We went off on the bone jarring drive to the Causeni, with another friend of Dorina's. At first it's fun to ride on Moldovan roads. After a while, not so much.

 

We got to the registration office, met Dorina's mum, introductions were short because of course, no one knew each others language, and started the registration process, which involved us sitting outside and Dorina and her mum doing various things in the dark concrete interior of the registration offices.

rego

It took a while, and then we went to downtown Causeni and brought some food, and then off to Dorina's mum's village, for lunch.

 

My family's initial reaction to the village house was exactly the same as mine. Looking around, saying how it's 'not so bad at all, even quaint and cute'. Indeed it is. Even using the toilet isn't so bad. Until you go to wash your hands and realize that it just isn't possible. There are no taps. There is no drain. And the water comes from a bucket which you fetch from down the street.

 

Still, it takes a while for the well meaning-ness of inspecting a Moldovan village to wear off, and it usually takes an over night experience to do it. Lunch was a pleasant affair, 'water' was offered in small glasses (Kenny had never experienced drinking vodka at lunch before). I for one was just damn happy we had a friend with a van to take us away again. A few hours is enough time in a Moldovan village.

 

Villages really are a difficult affair. You don't want to be rude to the people living there by insulting them, and you also really appreciate how people can live without so many modern conveniences and make a life for themselves here.
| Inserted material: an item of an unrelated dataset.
-- ==== Sys2Proof/Machine/Core.lean ====
section
/-! DEFINITION. The machine as the host sees it: its states, its step and the state after reset. -/
def Sys2Proof.core : Host.Core := { State := Sys2Proof.Machine.State, Fault := Sys2Proof.Machine.Fault, Refusal := Sys2Proof.Machine.Refusal, step := Sys2Proof.Machine.step, reset := Sys2Proof.Machine.State.reset }
end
You also realize that all the modern conveniences that we are used to are very artificial, and it takes a great deal to maintain them (paying taxes so we can have city water supply and trash service, for example, which then have large crews of people employed by the city to maintain such things for us at a collective cost of millions of dollars). And that's just for water and trash.

 

The hardest concept about villages to grasp is that a mere 100 years ago, pretty much everyone lived like this. Everyone. And billions still do today. And here we are, spoiled westerners, who although can appreciate the situation, can't bring ourselves to stay in a village for more than a few hours without becoming uncomfortable. It hits you very, very hard, just how easy life has become, and exactly how much comfort we take for granted and demand. Not only that, but it shows just how hard life is, and how dirty our bodies really are. Preparing food on dirty tables, not being able to clean dishes with hot water all the time, no where for used water, not being able to shower to rinse off the dirt and sweat our bodies accumulate by just . . . just what? Being in nature - in absolutely natural surroundings. Sweat, dirt, food comes from the ground - all of this is completely and absolutely normal, and here we are, so far divorced from this, so quickly, over the space of 100 years. It's extremely crazy. I thoroughly recommend everyone to visit village like in Moldova at least once in their lives, and stay at least one night - so you are well past the point of being uncomfortable - just to experience it. To experience the types of feelings of discomfort and frustration, of dirt when you can't wash your hands anytime you want. And to realize that this is the normal way of being - that if there was some nuclear war tomorrow that this is how we'd be living in an instant - and to appreciate just how much effort it takes to run a modern city with modern conveniences, with it's various laws, construction crews, and just ordinary life in a modern city. It's amazing.